Farzin Moamelegari

Personal information
- Full name: Farzin Moamelegari
- Date of birth: 14 January 2003 (age 23)
- Place of birth: Ramhormoz, Iran
- Height: 1.88 m (6 ft 2 in)
- Position: Left-back

Team information
- Current team: Malavan (on loan from Persepolis)
- Number: 8

Youth career
- Iman Sabz Shiraz

Senior career*
- Years: Team / Apps / (Gls)
- 2023–2025: Sanat Naft Abadan / 32 / (0)
- 2025–2026: Shams Azar / 27 / (0)
- 2026–: Persepolis / 5 / (0)
- 2026–: → Malavan (loan) / 3 / (0)

International career
- 2024–: Iran U-23 / 10 / (0)

= Farzin Moamelegari =

Iranian footballer

Farzin Moamelegari (فرزین معامله‌گری; born 14 January 2004 in Ramhormoz) is an Iranian professional footballer who plays as a left-back for Malavan in the Persian Gulf Pro League, on loan from Persepolis.

== Club career ==

===Shams Azar===

Before joining Shams Azar, Moamelegari had played for Sanat Naft Abadan. At Shams Azar Qazvin, he became one of the young players attracting attention in the transfer market and put in solid performances. Vahid Rezaei, Shams Azar's head coach, said that young players like Moamelegari had made good progress after five or six months of work.

===Persepolis===

Persepolis had been pursuing Moamelegari for several weeks, and after intensive negotiations, his transfer was finalized on 25 January 2026 (5 Bahman 1404). The transfer fee was reported at 40 billion tomans. He signed a two-and-a-half-year contract with Persepolis.

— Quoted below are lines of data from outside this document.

-- ==== Sys2Proof/Tests/Slice0.lean ====
section
/-! SUPPORT. Tests. Every expected value is copied from spec/95_test_vectors.md (the vector's name stands beside each
test) or from the rule cited; the witnesses show that the hypotheses of each statement can be met together. -/

namespace Sys2Proof.Tests

open Sys2Proof Sys2Proof.Machine

/-! ## Helpers -/

/-- "After reset" of the vectors, `N = 4`: the state of R97. -/
def ready4 : State := (State.resetWith 4).construct

/-- The host presents a word and the block takes one step. -/
def after (w : CmdWord) (s : State) : Option State := nextState? (step (s.present w))

/-- Two steps, one word each. -/
def afterTwo (w v : CmdWord) (s : State) : Option State := (after w s).bind (after v)

/-- What the vectors' tables show: the entries as `Word(e)`, and `DIRTY`. -/
def view (s : State) : List (BitVec 32) × Bool := (s.leds.map entryWord, s.dirty)

/-- The events of the trace after the first `k`. -/
def eventsFrom (k : Nat) (s : State) : List Event := s.trace.drop k

/-- The buffers of the transfers after the first `k`. -/
def buffersFrom (k : Nat) (s : State) : List (List Byte) := (s.transfers.drop k).map BusTransfer.buffer

/-- The response values, without the last mark. -/
def beats (es : List Event) : List Beat := es.filterMap fun e => match e with
  | .respond v _ => some v
  | .reset => none
  | .busWrite _ => none

/-- The reset frame `F0(4)`. -/
def f0 : List Byte :=
  [0x00, 0x00, 0x00, 0x00, 0xE0, 0x00, 0x00, 0x00, 0xE0, 0x00, 0x00, 0x00,
   0xE0, 0x00, 0x00, 0x00, 0xE0, 0x00, 0x00, 0x00, 0xFF, 0xFF, 0xFF, 0xFF]

/-! ## Decoding: one word for every constructor (the examples of R57 to R77), and reserved words (family E) -/

theorem test_decode_setcol : decode 0x1000000200FF0000 = .ok (.setcol 2 0xFF 0 0) := by decide
theorem test_decode_setcolAll : decode 0x1100000000FF0000 = .ok (.setcolAll 255 0 0) := by decide
theorem test_decode_setrgb : decode 0x120000010000FF80 = .ok (.setrgb 1 0x00FF80) := by decide
theorem test_decode_setrgbAll : decode 0x13000000000A0B0C = .ok (.setrgbAll 0x0A0B0C) := by decide
theorem test_decode_setill : decode 0x1400000100000005 = .ok (.setill 1 5) := by decide
theorem test_decode_setillAll : decode 0x150000000000001F = .ok (.setillAll 31) := by decide
theorem test_decode_ledoff : decode 0x1600000400000000 = .ok (.ledoff 4) := by decide
theorem test_decode_ledon : decode 0x1700FFFF00000000 = .ok (.ledon 65535) := by decide
theorem test_decode_serialize : decode 0x2000000000000000 = .ok .serialize := by decide
theorem test_decode_update :
    decode 0x2100000000000000 = .ok (.update false) ∧ decode 0x2100000000000001 = .ok (.update true) := by decide
theorem test_decode_packrgb : decode 0x3000000000123456 = .ok (.packrgb 0x12 0x34 0x56) := by decide
theorem test_decode_packargb : decode 0x310000007F123456 = .ok (.packargb 0x7F 0x12 0x34 0x56) := by decide
theorem test_decode_unpka : decode 0x320000007F123456 = .ok (.unpka 0x7F123456) := by decide
theorem test_decode_unpkr : decode 0x330000007F123456 = .ok (.unpkr 0x7F123456) := by decide
theorem test_decode_unpkg : decode 0x340000007F123456 = .ok (.unpkg 0x7F123456) := by decide
theorem test_decode_unpkb : decode 0x350000007F123456 = .ok (.unpkb 0x7F123456) := by decide

/-- E1, E2, E15: unassigned opcodes. -/
theorem test_decode_unassigned :
    decode 0x0000000000000000 = .error .unassignedOpcode ∧
    decode 0xFFFFFFFFFFFFFFFF = .error .unassignedOpcode ∧
    decode 0x2200000000000000 = .error .unassignedOpcode ∧
    decode 0x1800000000000000 = .error .unassignedOpcode ∧
    decode 0x3600000000000000 = .error .unassignedOpcode ∧
    decode 0x0F00000000000000 = .error .unassignedOpcode ∧
    decode 0x4000000000000000 = .error .unassignedOpcode :=
  ⟨by decide, by decide, by decide, by decide, by decide, by decide, by decide⟩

Shams Azar's head coach, Vahid Rezaei, was opposed to the player's departure, but expressed his consent due to the club's circumstances. Shams Azar's team manager also emphasized that the transfer was not related to the money owed for Mojtaba Fakhrian.

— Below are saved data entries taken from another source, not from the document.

/-- The whole Operation as one chain of cases from S4 on, in its order (R71, R104 items 7 to 12; decision D13). -/
def Obligations.OperationFollowsItsOrder : Prop :=
  ∀ (s : State) (pa : Word) (p : EpcPage), OperandResolves s pa p →
    ∃ t, exec .etrackc s = .next t ∧
      let vmx := s.lp.vmxNonRoot && s.lp.vmcs.enableEpcVirtualizationExtensions
      let secs := s.epc.page? (if p.pt = .secs then pa.toNat else p.enclaveSecs.toNat)
      if pageBeingModified s = true then t.lp.outcome = some (.completed .epcPageConflict)
      else if p.valid = false then t.lp.outcome = some (.completed .pgInvld)
      else if p.pt ≠ .reg ∧ p.pt ≠ .tcs ∧ p.pt ≠ .trim ∧ p.pt ≠ .secs then t.lp.outcome = some (.completed .trackNotRequired)
      else ∃ sp, secs = some sp ∧
        if trackingFacilityBusy s = true then
          if vmx = true then
            t.lp.outcome = some (.vmExit ⟨s.cfg.exitReasonSgxConflict, s.cfg.qualTrackingResourceConflict, 0,
              sp.secs.enclaveContext, 0⟩)
          else t.lp.outcome = some (.completed .epcPageConflict)
        else if sp.secs.tracking ≠ 0 then
          if vmx = true then
            t.lp.outcome = some (.vmExit ⟨s.cfg.exitReasonSgxConflict, s.cfg.qualTrackingReferenceConflict, 0,
              sp.secs.enclaveContext, 0⟩)
          else t.lp.outcome = some (.completed .prevTrkIncmpl)
        else t.lp.outcome = some (.completed .noError)

/-! ### What every execution does and leaves -/

/-- R82: every completing path clears PF, AF, OF and SF, whatever they held and whatever the return code; the S4 path
is R76's own. -/
def Obligations.CompletionClearsFourFlags : Prop :=
  ∀ (s t : State) (c : ReturnCode), exec .etrackc s = .next t → t.lp.outcome = some (.completed c) →
    pageBeingModified s = false →
    t.lp.flags.pf = false ∧ t.lp.flags.af = false ∧ t.lp.flags.of = false ∧ t.lp.flags.sf = false

/-- Under the default CONFLICT_PATH_FLAGS = Cleared every completing path, S4 included, clears PF, AF, OF and SF. That S4
does is decision D12, the model's choice (assumption 20, unsafe). -/
def Obligations.ClearedParameterClearsFourFlags : Prop :=
  ∀ (s t : State) (c : ReturnCode), s.cfg.conflictPathFlags = .cleared → exec .etrackc s = .next t →
    t.lp.outcome = some (.completed c) →
    t.lp.flags.pf = false ∧ t.lp.flags.af = false ∧ t.lp.flags.of = false ∧ t.lp.flags.sf = false

/-- The laws of the return codes: RAX is 0, 6, 7, 17 or 27; ZF is set exactly on 6, 7 and 17, CF exactly on 27, both
clear exactly on 0; and every execution that is not refused has an outcome (R83; derived there). -/
def Obligations.ReturnCodesAndFlagsAgree : Prop :=
  ∀ s t : State, exec .etrackc s = .next t →
    ∃ o, t.lp.outcome = some o ∧ ∀ c, o = .completed c →
      t.lp.rax ∈ ([0, 6, 7, 17, 27] : List Word) ∧
      (t.lp.flags.zf = true ↔ t.lp.rax = 6 ∨ t.lp.rax = 7 ∨ t.lp.rax = 17) ∧
      (t.lp.flags.cf = true ↔ t.lp.rax = 27) ∧
      ((t.lp.flags.zf = false ∧ t.lp.flags.cf = false) ↔ t.lp.rax = 0)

Moamelegari did not get much playing time at Persepolis, making a total of only five appearances for the club.

===Malavan===

Having become eligible for military service, the player joined Malavan Bandar Anzali on loan in August 2026 (Mordad 1405). His contract with Malavan runs until 30 June 2027.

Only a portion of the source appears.